视频链接
Welcome back. You previously learned to encode a tweet as a vector of dimension V. You will now learn to encode a tweet or specifically represented as a vector of dimension 3. In doing so, you’ll have a much faster speed for your logistic regression classifier, because instead of learning V features, you only have to learn three features. Let’s take a look at how you can do this.
欢迎回来。你先前学习了把一条推特编码为一个V维的向量。你现在将学习把一条推特或特定的表征编码成一个3维的向量。这样的话,你的逻辑回归分类器的速度会快得多,因为你不需要学习V个特征,而只需要学习3个特征。让我们看看如何做到这一点。
You just saw that the frequency of a word in a class is simply the number of times that the word appears on the set of tweets belonging to that class and that this table is basically a dictionary mapping from word class pairs, to frequencies, or it just tells us how many times each word showed up in its corresponding class.
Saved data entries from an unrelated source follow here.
-- ==== Sys2Proof/Machine/BillingCore.lean ====
section
/-! DEFINITION. The billing functions of the Sleeve (spec/09_billing_and_tamper.md R256–R281): calendar, tariff
tables, demand, billing period, legal clock, session records, credit and the legal log. -/

namespace Sys2Proof.Machine

/-- The Sleeve at work, with the events it raises. -/
structure SX where
  s : Sleeve
  evs : List Ev := []
  deriving DecidableEq, Repr

/-- Change the Sleeve. -/
def SX.mod (x : SX) (f : Sleeve → Sleeve) : SX := { x with s := f x.s }
/-- Raise an event. -/
def SX.raise (x : SX) (e : Ev) : SX := { x with evs := x.evs ++ [e] }

/-- Legal time in s. -/
def Sleeve.utcS (s : Sleeve) : Nat := s.utc / 1000000
/-- MCNT (R225). -/
def Sleeve.mcS (s : Sleeve) : Nat := s.mc / 1000000 % 2 ^ 32
/-- Local time in µs. -/
def Sleeve.loc (s : Sleeve) : Int := (s.utc : Int) + s.off * 60000000
/-- The legal parameters in force; defaults without a block. -/
def Sleeve.lp (s : Sleeve) : LegalParams := s.legal.getD {}
/-- RUN or SERVICE, powered, and not past the write of a power failure (R253, R265). -/
def Sleeve.registers (s : Sleeve) : Bool := s.powered && !s.stopped && (s.st == .run || s.st == .service)
/-- The legal time that records carry: 0 without a clock. -/
def Sleeve.stampUtc (s : Sleeve) : Nat := if s.clkV then s.utcS else 0
/-- The calendar is held (R267). -/
def Sleeve.frozen (s : Sleeve) : Bool := s.clkV && (decide (s.utc < s.reg.lutc) || decide (s.loc < s.reg.lloc))
/-- A head is treated as paired (R232): it has been paired, and the legal parameters name no other serial number. I_N is that of the
legal parameters. -/
def Sleeve.paired (s : Sleeve) (p : Nat) : Option Pairing :=
  match (atD s.head p {}).pair with
  | none => none
  | some q =>
    match atD s.lp.heads p none with
    | some h => if h.serial = q.serial then some { q with iN := h.iN } else none
    | none => some q
/-- A port's head takes sessions (R232, R249): paired, and its tags match. -/
def Sleeve.trusts (s : Sleeve) (p : Nat) : Bool := (s.paired p).isSome && !(atD s.head p {}).mismatch
/-- The legal log is full (R280). -/
def Sleeve.logFull (s : Sleeve) : Bool := decide (4096 ≤ s.reg.log.length)

/-- Tamper and power entries overwrite the oldest of a full log (R280). -/
def LogKind.forced : LogKind → Bool
  | .tamperBegin _ | .tamperEnd _ | .uncommitted | .watchdog | .power => true
  | .auth _ | .replay _ | .repair | .serviceEntry | .serviceExit | .fatalCause _ | .tableRefused | .timeSet _ _
  | .gateFail _ => false

/-- A log with one entry more (R280). -/
def logPush (e : LogEntry) (l : List LogEntry) : List LogEntry :=
  if l.length < 4096 then l ++ [e] else if e.kind.forced then l.drop 1 ++ [e] else l

/-- Enter `k` in the legal log (R280); without VSLV directly in the two MRAM copies, which the next start restores. -/
def logAdd (k : LogKind) (s : Sleeve) : Sleeve :=
  let push (r : SlvReg) : SlvReg := { r with log := logPush { kind := k, utc := s.stampUtc, mc := s.mcS } r.log }
  { s with reg := push s.reg, mram := if s.powered then s.mram else push s.mram, mram2 := if s.powered then s.mram2 else push s.mram2 }

/-! ## Calendar -/

/-- Day, month and year of a day counted from 1970-01-01. -/
def civil (days : Nat) : Nat × Nat × Nat :=
  let z := days + 719468
  let era := z / 146097
  let doe := z % 146097
  let yoe := (doe - doe / 1460 + doe / 36524 - doe / 146096) / 365
  let doy := doe - (365 * yoe + yoe / 4 - yoe / 100)
  let mp := (5 * doy + 2) / 153
  let d := doy - (153 * mp + 2) / 5 + 1
  let m := if mp < 10 then mp + 3 else mp - 9
  (d, m, yoe + era * 400 + (if m ≤ 2 then 1 else 0))

/-- Weekday of a day counted from 1970-01-01, 0 Monday. -/
def weekday (days : Nat) : Nat := (days + 3) % 7

/-- The tariff of a table at a local time in µs (R260). -/
def tariffAt (t : Tariff) (loc : Int) : Nat :=
  let mins := (loc / 60000000).toNat
  let days := mins / 1440
  let minute := mins % 1440
  let (d, m, y) := civil days
  let hit (year : Option Nat) := t.specials.find? (fun s => s.day == d && s.month == m && s.year == year)
  let prof := match (if 2000 ≤ y then hit (some (y - 2000)) else none), hit none with
    | some s, _ => s.prof
    | none, some s => s.prof
    | none, none =>
      let key (s : Season) := s.month * 32 + s.day
      let best (l : List Season) : Option Season :=
        l.foldl (fun b s => match b with | none => some s | some c => if key c < key s then some s else some c) none
      let past := t.seasons.filter (fun s => key s ≤ m * 32 + d)
      match best (if past.isEmpty then t.seasons else past) with
      | some s => ((t.weeks.getD s.week []).getD (weekday days) 0)
      | none => 0
  (((t.days.getD prof []).filter (fun p => p.minute ≤ minute)).getLast?.map (·.tariff)).getD 0

/-- The tariff that R260 gives now, and whether it is DEF_TARIFF. -/
def tariffNow (s : Sleeve) : Nat × Bool :=
  if s.clkV then
    match s.act with
    | some t => (tariffAt t s.loc, false)
    | none => (s.lp.defTariff, true)
  else (s.lp.defTariff, true)

/-- The multiples of `p` in (a, b], rising. -/
def multiplesIn (p a b : Int) : List Int :=
  if p ≤ 0 then [] else
    (List.range ((b / p) - (a / p)).toNat).map (fun k => (a / p + 1 + k) * p)

/-! ## Tariff tables -/

/-- A table as Table 9.2 lays it out, with the checks of R259 on fields, indices, profiles and seasons. -/
def parseTariff (bs : List Byte) : Option Tariff :=
  let b (i : Nat) : Nat := (bs.getD i 0).toNat
  let nS := b 12; let nW := b 13; let nD := b 14; let nX := b 15
  let seas : List Season := (List.range nS).map (fun i => { day := b (16 + 4 * i), month := b (17 + 4 * i), week := b (18 + 4 * i) })
  let weeks := (List.range nW).map (fun i => (List.range 7).map (fun j => b (32 + 7 * i + j)))
  let word (i j : Nat) : Nat := leAt bs (88 + 24 * i + 2 * j) 2
  let pts (i : Nat) : List Nat := (List.range 12).map (word i)
  let used (i : Nat) : List Nat := (pts i).takeWhile (fun w => bitOf 15 w)
  let days := (List.range nD).map (fun i => (used i).map (fun w => ({ minute := field 0 11 w, tariff := field 11 3 w } : Switch)))
  let spec : List Special := (List.range nX).map (fun i =>
    { day := b (472 + 4 * i), month := b (473 + 4 * i),
      year := if b (474 + 4 * i) = 255 then none else some (b (474 + 4 * i)), prof := b (475 + 4 * i) })
  let zero (lo hi : Nat) : Bool := ((bs.drop lo).take (hi - lo)).all (· == 0)
  let dayOk (i : Nat) : Bool :=
    (pts i).all (fun w => field 0 11 w < 1440 && !bitOf 14 w)
      && ((pts i).drop (used i).length).all (fun w => !bitOf 15 w)
      && ((used i).head?.map (fun w => field 0 11 w == 0)).getD false
      && (List.range ((used i).length - 1)).all (fun j => field 0 11 ((used i).getD j 0) < field 0 11 ((used i).getD (j + 1) 0))
  let dm (d m : Nat) : Bool := 1 ≤ d && d ≤ 31 && 1 ≤ m && m ≤ 12
  let ok := bs.length == 728 && 1 ≤ leAt bs 0 4 && 1 ≤ nS && nS ≤ 4 && 1 ≤ nW && nW ≤ 8 && 1 ≤ nD && nD ≤ 16 && nX ≤ 64
    && seas.all (fun s => dm s.day s.month && s.week < nW && !(s.day == 29 && s.month == 2))
    && (List.range nS).all (fun i => b (19 + 4 * i) == 0)
    && (seas.map (fun s => s.month * 32 + s.day)).Nodup
    && weeks.all (fun w => w.all (· < nD))
    && (List.range nD).all dayOk
    && spec.all (fun s => dm s.day s.month && s.prof < nD)
    && zero (16 + 4 * nS) 32 && zero (32 + 7 * nW) 88 && zero (88 + 24 * nD) 472 && zero (472 + 4 * nX) 728
  if ok then
    some { version := leAt bs 0 4, activate := leAt bs 4 8, seasons := seas, weeks := weeks, days := days, specials := spec }
  else none

/-! ## Demand and periods -/

/-- Demand in 0.1 kW of an energy in mJ over a duration in ms (R262), rounded down. -/
def slvDemandOf (e : Rat) (ms : Nat) : Nat := sat 24 (e / ms / 100).floor.toNat

/-- Interval or subinterval length in µs (R262). -/
def demStep (s : Sleeve) : Nat :=
  (if s.lp.demMode = 1 then s.lp.demLen / s.lp.demSub else s.lp.demLen) * 60000000

/-- A demand is complete (R262). -/
def demComplete (d : DemInt) (s : Sleeve) : Sleeve :=
  if d.t = 0 then s else
  let v := slvDemandOf d.e d.t
  let old := atD s.reg.md s.tariff {}
  let skip := d.short && d.t * 2 < s.lp.demLen * 60000
  let md := if v > old.dem && !skip then
      updN s.reg.md s.tariff (fun _ => { dem := v, stamp := if s.clkV then s.utcS else s.mcS, noclk := !s.clkV })
    else s.reg.md
  { s with reg := { s.reg with md := md, demLast := { dem := v, pf := d.pf, short := d.short, long := d.long, tariff := s.tariff } } }

/-- The interval or subinterval in progress ends (R262, step 2 of R264). -/
def endDemand (short : Bool) (s : Sleeve) : Sleeve :=
  let d := s.reg.dem
  let done : DemInt := { d with t := (s.mc - d.t) / 1000, short := d.short || short }
  let s := if s.lp.demMode = 1 then
      let subs := (done :: s.reg.subs).take s.lp.demSub
      let s := { s with reg := { s.reg with subs := subs } }
      if subs.length = s.lp.demSub then
        demComplete { e := sumQ (subs.map (·.e)), t := sumN (subs.map (·.t)), pf := subs.any (·.pf), long := subs.any (·.long),
                      short := subs.any (·.short) } s
      else s
    else demComplete done s
  { s with reg := { s.reg with dem := { t := s.mc } } }

/-- The billing period closes (R263). -/
def closePeriod (s : Sleeve) : Sleeve :=
  { s with reg := { s.reg with periods := ({ timp := s.reg.timp, texp := s.reg.texp, md := s.reg.md } :: s.reg.periods).take 13,
                               periodCnt := (s.reg.periodCnt + 1) % 2 ^ 16,
                               md := Vector.replicate 8 {} } }

/-- The billing periods whose local midnight lies after the latest local time close (R263, step 3 of R264). -/
def settlePeriods (s : Sleeve) : Sleeve :=
  (multiplesIn 86400000000 s.reg.lloc s.loc).foldl (fun s m =>
    if s.lp.billDay ≠ 0 ∧ (civil (m / 86400000000).toNat).1 = s.lp.billDay then closePeriod s else s) s

/-- A passive table activates (R259, step 4 of R264), unless the calendar is held (R267). -/
def settleTable (s : Sleeve) : Sleeve :=
  match s.pas with
  | some t => if !s.frozen && decide (t.activate * 1000000 ≤ s.utc) then { s with act := some t, pas := none } else s
  | none => s

/-- The tariff in force is taken (R260, step 5 of R264), unless the calendar is held (R267). -/
def settleTariff (s : Sleeve) : Sleeve :=
  if s.frozen then s else { s with tariff := (tariffNow s).1, deflt := (tariffNow s).2 }

/-- The latest times reached (R267). -/
def settleLatest (s : Sleeve) : Sleeve :=
  { s with reg := { s.reg with lutc := max s.reg.lutc s.utc, lloc := max s.reg.lloc s.loc } }

/-- Steps 3 to 5 of R264 at the present legal time. -/
def settle (s : Sleeve) : Sleeve := settleLatest (settleTariff (settleTable (settlePeriods s)))

/-- The boundaries of one instant `b` of legal time, reached at kept time `m` (steps 2 to 5 of R264). -/
def atInstant (b m : Nat) (s : Sleeve) : Sleeve :=
  let s := { s with utc := b, mc := m }
  let s := if s.reg.lutc < b ∧ demStep s ≠ 0 ∧ b % demStep s = 0 then endDemand false s else s
  settle s

/-- The instants in (a, b] at which a boundary can fall: demand ends, local midnights and the activation of a table; and b itself. -/
def instants (s : Sleeve) (a b : Nat) : List Nat :=
  let dem := (multiplesIn (demStep s) a b).map Int.toNat
  let mid := (multiplesIn 86400000000 (a + s.off * 60000000) (b + s.off * 60000000)).map (fun m => (m - s.off * 60000000).toNat)
  let act := ((s.pas.map (fun t => t.activate * 1000000)).toList).filter (fun t => a < t && t ≤ b)
  sortBy id ((mid ++ act).foldl (fun acc m => addSet m acc) (addSet b dem))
你只看到一个单词在这个类中的频率仅仅是这个词出现在一组推特属于那个类时的次数,这个表基本上是一个从单词类对到频率的字典,或者它只是告诉我们每个单词在对应的类中出现了多少次。
Now that you’ve built your frequencies dictionary, you can use it to extract useful features for sentiment analysis. What does a feature look like? Let’s look at the arbitrary tweet m. The first feature would be a bias unit equal to 1. The second is the sum of the positive frequencies for every unique word on tweet m. The third is the sum of negative frequencies for every unique word on the tweet. So to extract the features for this representation, you’d only have to sum frequencies of words.
现在已经构建了频率词字典,可以使用它抽取用于情感分析的有用特征。特征是怎么样的呢?我们来看任意的推特m。第一个特征是bias(偏差),单位等于1。第二个是在推文m上每一个唯一单词的正频率之和。第三个是在推文m上每一个卫衣单词的负频率之和。所以为了抽取这个表示的特征,你只需要对单词的频率求和。
Easy. For instance, take the following tweets. Now let’s look at the frequencies for the positive class from the last lecture. The only words from the vocabulary that don’t appear on these tweets are “happy” and “because”. Now let’s take a look at the second feature from the representation that you saw on the last slide. To get this value, you need to sum the frequencies of the words from the vocabulary that appear on the tweet. At the end, you get a value equal to eight.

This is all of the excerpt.